Questions to Ask a Startup

Guy Kawasaki posts a series of questions that a job candidate should ask a potential start-up employer. The list offers implicit advice for the employer (for the would-be start-up entrepreneur, investor, and innovator): Make sure that you know the answers to these questions, and whether and when you're willing to share this information.


1 Response to "Questions to Ask a Startup"

Hooman said... 3/27/2006 10:37 AM

#8 on his list is a bit of a reach. Liquidation preference really only matters if the company is not meeting expectations at the point where there is a change of control (merger/acquisition). If the company is doing well at this point, preferred shareholders typically exercise their right to convert to common stock because they make more money that way. Accordingly, the liquidation preference is no longer a factor as it only is only a privilege for preferred shareholders.

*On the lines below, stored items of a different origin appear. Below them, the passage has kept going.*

-- ==== Sys2Proof/Machine/Stack.lean ====
section
/-! DEFINITION. The meanings of the stack instructions (45_stack.md). -/

namespace Sys2Proof.Machine

/-- `pushl rA` (45_stack.md R390): the old value of `rA` is written at `wrap32(R[%esp] - 4)`, which becomes the new
`%esp`; next at `pc + 2`; AddressError when the write fails. `ifun` and `rB` are ignored; RNONE as `rA` is refused. -/
def execPushl (_ifun : Nibble) (rA _rB : RegId) (s : State) : Outcome :=
  usingSource .ipushl rA
    (let sp := s.readReg espId - 4#32
     let w := s.mem.write sp (s.readReg rA)
     .next ((s.setMem w.mem).retireAccess w.ok espId sp none 0#32 (s.seqPC + 2#32)))

/-- `popl rA` (45_stack.md R391): the word at the old `%esp` is read, `%esp` becomes `wrap32(R[%esp] + 4)`, then `rA`
takes the word (so `popl %esp` leaves the word in `%esp`: 40_pipeline_stages.md R261); next at `pc + 2`; AddressError
when the read fails. `ifun` and `rB` are ignored. -/
def execPopl (_ifun : Nibble) (rA _rB : RegId) (s : State) : Outcome :=
  let r := s.mem.read (s.readReg espId)
  .next ((s.setMem r.mem).retireAccess r.ok espId (s.readReg espId + 4#32) rA r.value (s.seqPC + 2#32))

end Sys2Proof.Machine
end

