-- ==== Sys2Proof/Certificates/Slice0/Obligations.lean ====
section
/-! DEFINITION. The statements for the provers, one `def Obligations.<Name> : Prop` each. A statement whose docstring
names a log entry or a decision of 92_eei_decisions.md rests on that choice, not on a rule of the source. Where a
statement speaks of `exec` or of the instruction view, that there is such a view is the model's choice (log 1), and so is
that it keeps its next address in `F.predPC`, leaves the pipeline, the counter and the log alone, and stays at an
instruction that stops (log 2): `Completed`, `Stopped` and `SameMachine` say so. -/

open Sys2Proof Sys2Proof.Machine

/-! ## Encoding -/

/-- Decoding the bytes of an instruction, whatever follows them, gives it back with every operand, and the bytes after it
(30_encoding.md; the code values are D1 and D4, log 9). -/
def Obligations.DecodeInvertsEncode : Prop :=
  ∀ (i : Instr) (rest : List Byte), decode (encode i ++ rest) = .ok (i, rest)

/-- Bytes that decode are the encoding of what they decode to, followed by the bytes left over, as many as the length
the icode gives (30_encoding.md R154, R176; log 9). -/
def Obligations.EncodeInvertsDecode : Prop :=
  ∀ (bytes : List Byte) (i : Instr) (rest : List Byte), decode bytes = .ok (i, rest) →
    bytes = encode i ++ rest ∧ bytes.length = i.length + rest.length

/-- Words of every family, written out from the tables of 30_encoding.md R164, R165 and 95_test_vectors.md V-E. The code
values and the order of the nibbles are the spec's choices D1 and D4 (log 9), nibble 8 for none is D3 (log 21), and
that halt and nop ignore their function code is D5 (log 27). -/
def Obligations.WrittenOutWordsDecode : Prop :=
  decode [0x30, 0x80, 0x05, 0x00, 0x00, 0x00] = .ok (.irmovl 0 none (some .eax) 5, []) ∧
    decode [0x60, 0x01] = .ok (.addl (some .eax) (some .ecx), []) ∧
    decode [0x40, 0x04, 0x00, 0x00, 0x00, 0x00] = .ok (.rmmovl 0 (some .eax) (some .esp) 0, []) ∧
    decode [0x50, 0x14, 0x00, 0x00, 0x00, 0x00] = .ok (.mrmovl 0 (some .ecx) (some .esp) 0, []) ∧
    decode [0x74, 0x00, 0x01, 0x00, 0x00] = .ok (.jne 0x100, []) ∧
    decode [0x80, 0x78, 0x56, 0x34, 0x12] = .ok (.call 0 0x12345678, []) ∧
    decode [0xa0, 0x48] = .ok (.pushl 0 (some .esp) none, []) ∧
    decode [0x26, 0x45] = .ok (.cmovg (some .esp) (some .ebp), []) ∧
    decode [0x90] = .ok (.ret 0, []) ∧
    decode [0x00] = .ok (.halt 0, []) ∧
    decode [0x1f] = .ok (.nop 15, [])

/-- 30_encoding.md R173, 40_pipeline_stages.md R214: a register byte with a nibble in 9..15, used or not, makes fetch set
AddressError. Nibble 8 for none is D3 and checking both nibbles D35 (log 21); which opcodes have a register byte rests
on the code values and the nibble order, D1 and D4 (log 9). -/
def Obligations.BadRegisterNibbleFailsTheFetch : Prop :=
  ∀ (image : List Byte) (pc : Word) (b0 b1 : Byte) (rest : List Byte),
    outsideImage image pc = false → image.drop pc.toNat = b0 :: b1 :: rest →
    (ICode.ofNibble (hi4 b0)).needRegids = true →
    (9 ≤ (hi4 b1).toNat ∨ 9 ≤ (lo4 b1).toNat) →
    (fetchAt image pc).stat = .addressError
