/-! ## Write-back: what it leaves alone -/

@[simp] theorem State.commit_cc (s : State) (st : Status) (dE : RegId) (vE : Word) (dM : RegId) (vM : Word) : (s.commit st dE vE dM vM).cc = s.cc := by
  unfold State.commit; split
  · rfl
  · split
    · split <;> rfl
    · rfl
@[simp] theorem State.commit_stat (s : State) (st : Status) (dE : RegId) (vE : Word) (dM : RegId) (vM : Word) : (s.commit st dE vE dM vM).stat = s.stat := by
  unfold State.commit; split
  · rfl
  · split
    · split <;> rfl
    · rfl
@[simp] theorem State.commit_cycle (s : State) (st : Status) (dE : RegId) (vE : Word) (dM : RegId) (vM : Word) : (s.commit st dE vE dM vM).cycle = s.cycle := by
  unfold State.commit; split
  · rfl
  · split
    · split <;> rfl
    · rfl
@[simp] theorem State.commit_halted (s : State) (st : Status) (dE : RegId) (vE : Word) (dM : RegId) (vM : Word) : (s.commit st dE vE dM vM).halted = s.halted := by
  unfold State.commit; split
  · rfl
  · split
    · split <;> rfl
    · rfl
@[simp] theorem State.commit_maxCycles (s : State) (st : Status) (dE : RegId) (vE : Word) (dM : RegId) (vM : Word) : (s.commit st dE vE dM vM).maxCycles = s.maxCycles := by
  unfold State.commit; split
  · rfl
  · split
    · split <;> rfl
    · rfl
@[simp] theorem State.commit_F (s : State) (st : Status) (dE : RegId) (vE : Word) (dM : RegId) (vM : Word) : (s.commit st dE vE dM vM).F = s.F := by
  unfold State.commit; split
  · rfl
  · split
    · split <;> rfl
    · rfl
@[simp] theorem State.commit_D (s : State) (st : Status) (dE : RegId) (vE : Word) (dM : RegId) (vM : Word) : (s.commit st dE vE dM vM).D = s.D := by
  unfold State.commit; split
  · rfl
  · split
    · split <;> rfl
    · rfl
@[simp] theorem State.commit_E (s : State) (st : Status) (dE : RegId) (vE : Word) (dM : RegId) (vM : Word) : (s.commit st dE vE dM vM).E = s.E := by
  unfold State.commit; split
  · rfl
  · split
    · split <;> rfl
    · rfl
@[simp] theorem State.commit_M (s : State) (st : Status) (dE : RegId) (vE : Word) (dM : RegId) (vM : Word) : (s.commit st dE vE dM vM).M = s.M := by
  unfold State.commit; split
  · rfl
  · split
    · split <;> rfl
    · rfl
@[simp] theorem State.commit_W (s : State) (st : Status) (dE : RegId) (vE : Word) (dM : RegId) (vM : Word) : (s.commit st dE vE dM vM).W = s.W := by
  unfold State.commit; split
  · rfl
  · split
    · split <;> rfl
    · rfl
@[simp] theorem State.commit_fOut (s : State) (st : Status) (dE : RegId) (vE : Word) (dM : RegId) (vM : Word) : (s.commit st dE vE dM vM).fOut = s.fOut := by
  unfold State.commit; split
  · rfl
  · split
    · split <;> rfl
    · rfl
@[simp] theorem State.commit_dOut (s : State) (st : Status) (dE : RegId) (vE : Word) (dM : RegId) (vM : Word) : (s.commit st dE vE dM vM).dOut = s.dOut := by
  unfold State.commit; split
  · rfl
  · split
    · split <;> rfl
    · rfl
@[simp] theorem State.commit_eOut (s : State) (st : Status) (dE : RegId) (vE : Word) (dM : RegId) (vM : Word) : (s.commit st dE vE dM vM).eOut = s.eOut := by
  unfold State.commit; split
  · rfl
  · split
    · split <;> rfl
    · rfl
@[simp] theorem State.commit_mOut (s : State) (st : Status) (dE : RegId) (vE : Word) (dM : RegId) (vM : Word) : (s.commit st dE vE dM vM).mOut = s.mOut := by
  unfold State.commit; split
  · rfl
  · split
    · split <;> rfl
    · rfl
@[simp] theorem State.commit_mem (s : State) (st : Status) (dE : RegId) (vE : Word) (dM : RegId) (vM : Word) : (s.commit st dE vE dM vM).mem = s.mem := by
  unfold State.commit; split
  · rfl
  · split
    · split <;> rfl
    · rfl
@[simp] theorem State.commit_log (s : State) (st : Status) (dE : RegId) (vE : Word) (dM : RegId) (vM : Word) : (s.commit st dE vE dM vM).log = s.log := by
  unfold State.commit; split
  · rfl
  · split
    · split <;> rfl
    · rfl
@[simp] theorem State.commit_cfg (s : State) (st : Status) (dE : RegId) (vE : Word) (dM : RegId) (vM : Word) : (s.commit st dE vE dM vM).cfg = s.cfg := by
  unfold State.commit; split
  · rfl
  · split
    · split <;> rfl
    · rfl
@[simp] theorem State.commit_view (s : State) (st : Status) (dE : RegId) (vE : Word) (dM : RegId) (vM : Word) : (s.commit st dE vE dM vM).view = s.view := by
  unfold State.commit; split
  · rfl
  · split
    · split <;> rfl
    · rfl

/-! ## The latches -/

@[simp] theorem State.latchW_regs (s : State) (mode : LatchMode) : (s.latchW mode).regs = s.regs := by cases mode <;> rfl
@[simp] theorem State.latchW_cc (s : State) (mode : LatchMode) : (s.latchW mode).cc = s.cc := by cases mode <;> rfl
@[simp] theorem State.latchW_stat (s : State) (mode : LatchMode) : (s.latchW mode).stat = s.stat := by cases mode <;> rfl
@[simp] theorem State.latchW_cycle (s : State) (mode : LatchMode) : (s.latchW mode).cycle = s.cycle := by cases mode <;> rfl
@[simp] theorem State.latchW_halted (s : State) (mode : LatchMode) : (s.latchW mode).halted = s.halted := by cases mode <;> rfl
@[simp] theorem State.latchW_maxCycles (s : State) (mode : LatchMode) : (s.latchW mode).maxCycles = s.maxCycles := by cases mode <;> rfl
@[simp] theorem State.latchW_F (s : State) (mode : LatchMode) : (s.latchW mode).F = s.F := by cases mode <;> rfl
@[simp] theorem State.latchW_D (s : State) (mode : LatchMode) : (s.latchW mode).D = s.D := by cases mode <;> rfl
@[simp] theorem State.latchW_E (s : State) (mode : LatchMode) : (s.latchW mode).E = s.E := by cases mode <;> rfl
@[simp] theorem State.latchW_M (s : State) (mode : LatchMode) : (s.latchW mode).M = s.M := by cases mode <;> rfl
@[simp] theorem State.latchW_fOut (s : State) (mode : LatchMode) : (s.latchW mode).fOut = s.fOut := by cases mode <;> rfl
@[simp] theorem State.latchW_dOut (s : State) (mode : LatchMode) : (s.latchW mode).dOut = s.dOut := by cases mode <;> rfl
@[simp] theorem State.latchW_eOut (s : State) (mode : LatchMode) : (s.latchW mode).eOut = s.eOut := by cases mode <;> rfl
@[simp] theorem State.latchW_mOut (s : State) (mode : LatchMode) : (s.latchW mode).mOut = s.mOut := by cases mode <;> rfl
@[simp] theorem State.latchW_mem (s : State) (mode : LatchMode) : (s.latchW mode).mem = s.mem := by cases mode <;> rfl
@[simp] theorem State.latchW_log (s : State) (mode : LatchMode) : (s.latchW mode).log = s.log := by cases mode <;> rfl
@[simp] theorem State.latchW_cfg (s : State) (mode : LatchMode) : (s.latchW mode).cfg = s.cfg := by cases mode <;> rfl
@[simp] theorem State.latchW_view (s : State) (mode : LatchMode) : (s.latchW mode).view = s.view := by cases mode <;> rfl
@[simp] theorem State.latchW_freeIndex (s : State) (mode : LatchMode) : (s.latchW mode).freeIndex = s.freeIndex := by cases mode <;> rfl
@[simp] theorem State.latchW_latch (s : State) : (s.latchW .latch).W = s.mOut := rfl
@[simp] theorem State.latchW_bubble (s : State) : (s.latchW .bubble).W = WReg.bubble := rfl
@[simp] theorem State.latchW_stall (s : State) : s.latchW .stall = s := rfl
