/-- The first of several cycles, and the rest. -/
theorem State.runCycles_succ {s t : State} {n : Nat} (h : State.runCycles (n + 1) s = .next t) :
    ∃ u, s.stepOneCycle = .next u ∧ State.runCycles n u = .next t := by
  rw [State.runCycles] at h
  split at h
  · exact ⟨_, ‹_›, h⟩
  · simp at h
  · simp at h

@[simp] theorem retired_nil : retired [] = 0 := rfl

/-- A cycle's entry counts as a retirement unless it left a bubble in W. -/
@[simp] theorem retired_concat (log : List LogEntry) (e : LogEntry) :
    retired (log ++ [e]) = retired log + if e.W.stat = .bubble then 0 else 1 := by
  by_cases h : e.W.stat = .bubble <;> simp [retired, h]

/-- What a cycle does to the count of the retired instructions. -/
theorem CycleOf.retired_log {s t : State} (c : CycleOf s t) :
    retired t.log = retired s.log + if t.W.stat = .bubble then 0 else 1 := by
  rw [c.log, retired_concat]

/-- Two words at different addresses have different keys. -/
theorem toNat_ne_of_ne {a b : Word} (h : a ≠ b) : a.toNat ≠ b.toNat := fun e => h (BitVec.eq_of_toNat_eq e)

end Sys2Proof.Machine
end

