theorem witness_FiveCyclesDoWhatTheInstructionSays :
    (State.reset.load imageP1).Quiescent ∧ (State.reset.load imageP1).instrAt (.irmovl 0 none (some .eax) 5) ∧
      (∃ u, exec (.irmovl 0 none (some .eax) 5) (State.reset.load imageP1) = .next u) ∧
      (State.reset.load imageP1).cycle + 5 < (State.reset.load imageP1).maxCycles ∧
      (∃ t, State.runCycles 4 (State.reset.load imageP1) = .next t) ∧
      ∃ t, State.runCycles 5 (State.reset.load imageP1) = .next t ∧ t.regs.eax = 5 :=
  ⟨load_quiescent _ _, ⟨rfl, _, rfl⟩, ⟨_, rfl⟩, by decide, ⟨_, rfl⟩, _, rfl, rfl⟩

/-- Prediction right (irmovl); a jump not taken (je with the reset flags); a ret that finds its word in WMem. -/
theorem witness_FetchGoesOnAtTheNextInstruction :
    ((State.reset.load imageP1).Quiescent ∧ redirects (.irmovl 0 none (some .eax) 5) State.reset.cc = false) ∧
    ((State.reset.load [0x73, 0, 1, 0, 0]).instrAt (.je 0x100) ∧
      (∃ u, exec (.je 0x100) (State.reset.load [0x73, 0, 1, 0, 0]) = .next u ∧ u.stat = .ok) ∧
      redirects (.je 0x100) (State.reset.load [0x73, 0, 1, 0, 0]).cc = true ∧ ∀ f, Instr.je 0x100 ≠ .ret f) ∧
    ((withWord (State.reset.load [0x90]) 0 1).Quiescent ∧ (withWord (State.reset.load [0x90]) 0 1).instrAt (.ret 0) ∧
      (∃ u, exec (.ret 0) (withWord (State.reset.load [0x90]) 0 1) = .next u ∧ u.stat = .ok) ∧
      (withWord (State.reset.load [0x90]) 0 1).cycle + 5 < (withWord (State.reset.load [0x90]) 0 1).maxCycles) :=
  ⟨⟨load_quiescent _ _, rfl⟩, ⟨⟨rfl, _, rfl⟩, ⟨_, rfl, rfl⟩, rfl, fun f h => by cases h⟩,
    ⟨⟨rfl, rfl, rfl, rfl, rfl, ⟨rfl, rfl⟩, rfl, rfl, rfl⟩, ⟨rfl, _, rfl⟩, ⟨_, rfl, rfl⟩, by decide⟩⟩

/-- A run that goes on, and a run that has stopped by a status. -/
theorem witness_PipelineAgreesWithOneAtATime :
    (∃ t, State.runCycles 3 (State.reset.load imageP1) = .next t) ∧
      ∃ t, State.runCycles 5 (State.reset.load []) = .next t ∧ t.stat.faulty = true := ⟨⟨_, rfl⟩, _, rfl, rfl⟩

/-- A state whose next cycle takes the given opcode into D. -/
def enteringD (icode : ICode) : State :=
  { State.reset with fOut := { FetchOut.bubble 0 with stat := .ok, icode := icode, rA := some .eax, rB := some .ecx } }

/-- A state whose next cycle takes the given opcode into E with two sources. -/
def enteringSources (icode : ICode) : State :=
  { State.reset with dOut := { EReg.bubble with stat := .ok, icode := icode, srcA := some .eax, srcB := some .ecx } }

/-- Every opcode in D, and every opcode in E with a function code that has a meaning (an invalid one among them). -/
theorem witness_SecondSourceAndAluInputs :
    (∀ c ∈ [ICode.ihalt, .inop, .irrmovl, .iirmovl, .irmmovl, .imrmovl, .iopl, .ijxx, .icall, .iret, .ipushl, .ipopl, .invC],
      ((nextOf (step (enteringD c))).map fun t => t.D.icode) = some c) ∧
    (∀ c ∈ [ICode.ihalt, .inop, .iirmovl, .ijxx, .icall, .iret, .ipopl, .invF],
      ((nextOf (step (enteringE c 0))).map fun t => t.E.icode) = some c) ∧
    (∀ c ∈ [ICode.irrmovl, .irmmovl, .imrmovl, .iopl, .ipushl],
      ((nextOf (step (enteringSources c))).map fun t => t.E.icode) = some c) ∧
    AluFun.ofNibble? 0 = some .add ∧ AluFun.ofNibble? 3 = some .xor := by
  decide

Let's take a simple example. A VC invests $5M in Zowie Inc. during a Series A financing at a pre-money valuation of $10M. That means the company is worth $15M dollars post money ($5M in + $10M pre-money). That means that the VC owns roughly 33% of Zowie Inc. following the close of the deal. Let's assume that the management of Zowie Inc. agreed to a 2X liquidation preference as part of the deal.

If Google decides to swoop in during the next 6 months and buy the company for $60M, the VC has two options. The first option is that, as a preferred shareholder, he can get his liquidation preference back - $10M (2 x $5M). His second option, however, is to convert his preferred shares to common stock. Why on earth would he do that? Well, recall that the VC owns 33% of the company. If they company sells for $100M (great deal after 6 months), that means the VC gets back $33M (33% x 100M). As the investor is in it to get the most bang for his (limited partners) buck, clearly he is going to pick the second option because $33M > $10M (duh).

This is a really simple example, but should reinforce that if a company is doing well, liquidation preference is not that big a deal unless the liquidation preference is insanely high. If it is insanely high, however, my guess would be that the founder negotiated a really high pre-money valuation. As such, the VC set a bar high for an exit because the terms of the exit were implicit in the pre-money calculation.

Bottom line is that, if you are considering working for a startup, do not make liquidation preference your primary concern. Pick a company you think is really cool, has potential to kick @$$, and treats people equitably. Things should work out fine if people there are focused on performance, not exits.